• [PROBLEM TO WORK ON]: Tell how many lines in the data below contain "nothing", using one number as the whole reply.

*** INFORMATION PROVIDED Section Begins ***

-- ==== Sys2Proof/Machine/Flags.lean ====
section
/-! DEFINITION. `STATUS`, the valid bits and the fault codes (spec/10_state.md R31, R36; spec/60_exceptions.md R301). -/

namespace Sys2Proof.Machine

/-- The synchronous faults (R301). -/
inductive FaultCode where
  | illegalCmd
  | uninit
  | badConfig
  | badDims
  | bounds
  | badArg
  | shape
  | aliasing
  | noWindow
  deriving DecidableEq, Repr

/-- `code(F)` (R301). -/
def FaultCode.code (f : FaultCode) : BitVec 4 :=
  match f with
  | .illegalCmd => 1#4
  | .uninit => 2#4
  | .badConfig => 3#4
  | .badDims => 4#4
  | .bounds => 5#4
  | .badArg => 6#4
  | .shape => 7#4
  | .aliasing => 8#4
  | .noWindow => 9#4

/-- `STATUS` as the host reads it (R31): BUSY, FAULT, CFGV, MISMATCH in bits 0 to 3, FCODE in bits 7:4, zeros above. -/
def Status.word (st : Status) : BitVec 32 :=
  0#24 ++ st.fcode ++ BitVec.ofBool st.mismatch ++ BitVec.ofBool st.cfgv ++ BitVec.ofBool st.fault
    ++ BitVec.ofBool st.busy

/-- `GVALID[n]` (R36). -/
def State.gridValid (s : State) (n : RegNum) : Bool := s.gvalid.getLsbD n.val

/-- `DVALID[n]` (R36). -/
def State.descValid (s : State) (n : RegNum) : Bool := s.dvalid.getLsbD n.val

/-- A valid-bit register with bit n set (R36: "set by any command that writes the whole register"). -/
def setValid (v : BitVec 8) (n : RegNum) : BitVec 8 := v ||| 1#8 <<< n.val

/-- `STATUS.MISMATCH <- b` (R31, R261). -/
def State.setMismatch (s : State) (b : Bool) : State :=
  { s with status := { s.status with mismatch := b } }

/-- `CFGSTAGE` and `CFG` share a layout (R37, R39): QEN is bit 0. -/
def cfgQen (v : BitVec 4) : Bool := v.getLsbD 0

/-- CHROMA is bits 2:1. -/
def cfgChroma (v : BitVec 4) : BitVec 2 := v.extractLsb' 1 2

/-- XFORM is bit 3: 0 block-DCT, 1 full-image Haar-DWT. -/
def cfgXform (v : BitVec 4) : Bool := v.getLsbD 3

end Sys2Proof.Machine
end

*** INFORMATION PROVIDED Section Ends ***
*** INFORMATION PROVIDED Section Begins ***

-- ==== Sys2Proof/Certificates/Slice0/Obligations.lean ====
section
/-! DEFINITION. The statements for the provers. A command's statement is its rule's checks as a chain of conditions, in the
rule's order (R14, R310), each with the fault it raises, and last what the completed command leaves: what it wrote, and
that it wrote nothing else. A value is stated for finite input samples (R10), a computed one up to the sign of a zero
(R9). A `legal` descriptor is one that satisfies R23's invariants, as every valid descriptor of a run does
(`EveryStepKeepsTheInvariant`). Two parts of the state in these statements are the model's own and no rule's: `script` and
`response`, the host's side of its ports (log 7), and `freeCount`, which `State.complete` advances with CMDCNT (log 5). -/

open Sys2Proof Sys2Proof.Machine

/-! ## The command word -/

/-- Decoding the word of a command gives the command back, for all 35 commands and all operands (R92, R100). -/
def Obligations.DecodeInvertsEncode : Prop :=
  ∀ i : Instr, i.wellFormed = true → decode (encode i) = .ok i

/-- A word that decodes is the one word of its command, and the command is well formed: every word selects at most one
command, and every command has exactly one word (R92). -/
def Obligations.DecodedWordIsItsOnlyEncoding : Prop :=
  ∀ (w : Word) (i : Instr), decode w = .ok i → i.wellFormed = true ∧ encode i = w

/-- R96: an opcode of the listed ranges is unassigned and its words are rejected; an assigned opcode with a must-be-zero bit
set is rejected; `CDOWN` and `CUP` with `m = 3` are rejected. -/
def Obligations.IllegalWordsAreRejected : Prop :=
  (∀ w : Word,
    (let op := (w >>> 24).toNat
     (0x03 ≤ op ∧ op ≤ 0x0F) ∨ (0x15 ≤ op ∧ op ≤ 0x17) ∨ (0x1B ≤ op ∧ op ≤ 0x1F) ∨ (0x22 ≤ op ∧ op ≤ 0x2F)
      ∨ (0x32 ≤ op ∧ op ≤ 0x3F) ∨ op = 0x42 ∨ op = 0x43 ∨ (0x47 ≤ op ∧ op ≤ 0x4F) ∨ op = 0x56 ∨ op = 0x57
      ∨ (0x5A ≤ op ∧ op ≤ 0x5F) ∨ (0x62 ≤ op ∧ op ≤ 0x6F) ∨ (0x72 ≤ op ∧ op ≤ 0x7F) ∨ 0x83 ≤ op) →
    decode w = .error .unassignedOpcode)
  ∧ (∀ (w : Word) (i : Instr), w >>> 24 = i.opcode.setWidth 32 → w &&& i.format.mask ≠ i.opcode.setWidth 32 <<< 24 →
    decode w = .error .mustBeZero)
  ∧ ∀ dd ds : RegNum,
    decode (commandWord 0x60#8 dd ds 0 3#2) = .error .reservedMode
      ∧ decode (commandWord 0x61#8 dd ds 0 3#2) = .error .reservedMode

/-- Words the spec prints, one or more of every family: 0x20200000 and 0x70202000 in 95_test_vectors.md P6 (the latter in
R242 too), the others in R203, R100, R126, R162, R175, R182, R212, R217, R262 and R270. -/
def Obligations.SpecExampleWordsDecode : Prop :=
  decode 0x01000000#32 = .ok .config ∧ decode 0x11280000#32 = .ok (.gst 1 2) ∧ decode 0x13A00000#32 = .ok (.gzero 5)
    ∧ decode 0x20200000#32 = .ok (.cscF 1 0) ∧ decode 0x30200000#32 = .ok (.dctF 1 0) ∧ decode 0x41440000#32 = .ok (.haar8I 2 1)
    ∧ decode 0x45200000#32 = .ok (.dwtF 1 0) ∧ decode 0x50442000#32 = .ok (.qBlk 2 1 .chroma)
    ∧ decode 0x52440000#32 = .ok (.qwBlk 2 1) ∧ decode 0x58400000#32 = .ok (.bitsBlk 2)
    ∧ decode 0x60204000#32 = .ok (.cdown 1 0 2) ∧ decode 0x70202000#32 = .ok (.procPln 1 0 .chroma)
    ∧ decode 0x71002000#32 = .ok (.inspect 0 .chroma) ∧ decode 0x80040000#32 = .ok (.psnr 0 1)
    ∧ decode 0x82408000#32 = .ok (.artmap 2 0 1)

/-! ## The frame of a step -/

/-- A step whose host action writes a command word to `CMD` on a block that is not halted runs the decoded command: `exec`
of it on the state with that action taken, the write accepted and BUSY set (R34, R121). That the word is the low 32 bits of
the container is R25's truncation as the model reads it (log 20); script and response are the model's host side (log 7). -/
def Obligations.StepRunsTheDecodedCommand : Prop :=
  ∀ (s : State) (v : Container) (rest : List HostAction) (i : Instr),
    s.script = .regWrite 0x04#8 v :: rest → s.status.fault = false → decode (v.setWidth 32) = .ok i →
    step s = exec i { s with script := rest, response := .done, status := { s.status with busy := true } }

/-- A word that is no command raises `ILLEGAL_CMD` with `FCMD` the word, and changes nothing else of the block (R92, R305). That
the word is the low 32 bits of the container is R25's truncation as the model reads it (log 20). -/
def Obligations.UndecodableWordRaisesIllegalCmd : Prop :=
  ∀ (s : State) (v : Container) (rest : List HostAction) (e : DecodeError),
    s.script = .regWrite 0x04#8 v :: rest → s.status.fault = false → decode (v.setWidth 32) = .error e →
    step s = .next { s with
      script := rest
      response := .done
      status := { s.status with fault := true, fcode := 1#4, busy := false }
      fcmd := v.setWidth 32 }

*** INFORMATION PROVIDED Section Ends ***
*** INFORMATION PROVIDED Section Begins ***

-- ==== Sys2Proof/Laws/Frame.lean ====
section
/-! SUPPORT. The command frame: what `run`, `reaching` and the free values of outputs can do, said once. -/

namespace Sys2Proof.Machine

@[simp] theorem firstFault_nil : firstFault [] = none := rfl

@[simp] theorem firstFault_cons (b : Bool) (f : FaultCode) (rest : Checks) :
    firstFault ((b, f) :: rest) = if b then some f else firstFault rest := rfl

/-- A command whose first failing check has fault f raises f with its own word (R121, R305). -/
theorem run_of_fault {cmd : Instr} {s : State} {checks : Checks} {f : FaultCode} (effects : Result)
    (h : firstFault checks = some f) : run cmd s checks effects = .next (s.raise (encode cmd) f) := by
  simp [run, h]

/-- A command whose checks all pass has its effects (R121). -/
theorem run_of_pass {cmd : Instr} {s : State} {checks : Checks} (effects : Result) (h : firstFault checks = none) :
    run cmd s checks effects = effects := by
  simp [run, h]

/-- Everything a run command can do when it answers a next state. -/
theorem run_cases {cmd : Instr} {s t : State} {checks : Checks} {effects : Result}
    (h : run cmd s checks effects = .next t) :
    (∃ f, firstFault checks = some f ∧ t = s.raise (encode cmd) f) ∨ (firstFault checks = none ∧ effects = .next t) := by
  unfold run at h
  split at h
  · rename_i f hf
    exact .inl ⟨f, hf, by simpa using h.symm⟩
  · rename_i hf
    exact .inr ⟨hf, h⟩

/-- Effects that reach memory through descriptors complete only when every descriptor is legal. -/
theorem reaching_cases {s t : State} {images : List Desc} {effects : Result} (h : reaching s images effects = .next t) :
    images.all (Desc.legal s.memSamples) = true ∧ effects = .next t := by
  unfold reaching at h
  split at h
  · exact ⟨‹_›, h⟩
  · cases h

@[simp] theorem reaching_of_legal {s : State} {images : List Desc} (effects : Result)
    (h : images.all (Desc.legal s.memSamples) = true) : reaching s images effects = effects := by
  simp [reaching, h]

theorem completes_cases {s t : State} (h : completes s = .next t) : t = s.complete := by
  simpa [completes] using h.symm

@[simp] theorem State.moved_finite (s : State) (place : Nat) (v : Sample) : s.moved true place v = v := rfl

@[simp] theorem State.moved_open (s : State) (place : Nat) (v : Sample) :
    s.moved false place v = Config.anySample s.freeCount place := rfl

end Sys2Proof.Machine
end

*** INFORMATION PROVIDED Section Ends ***

• [SOLVED EXERCISE]: 2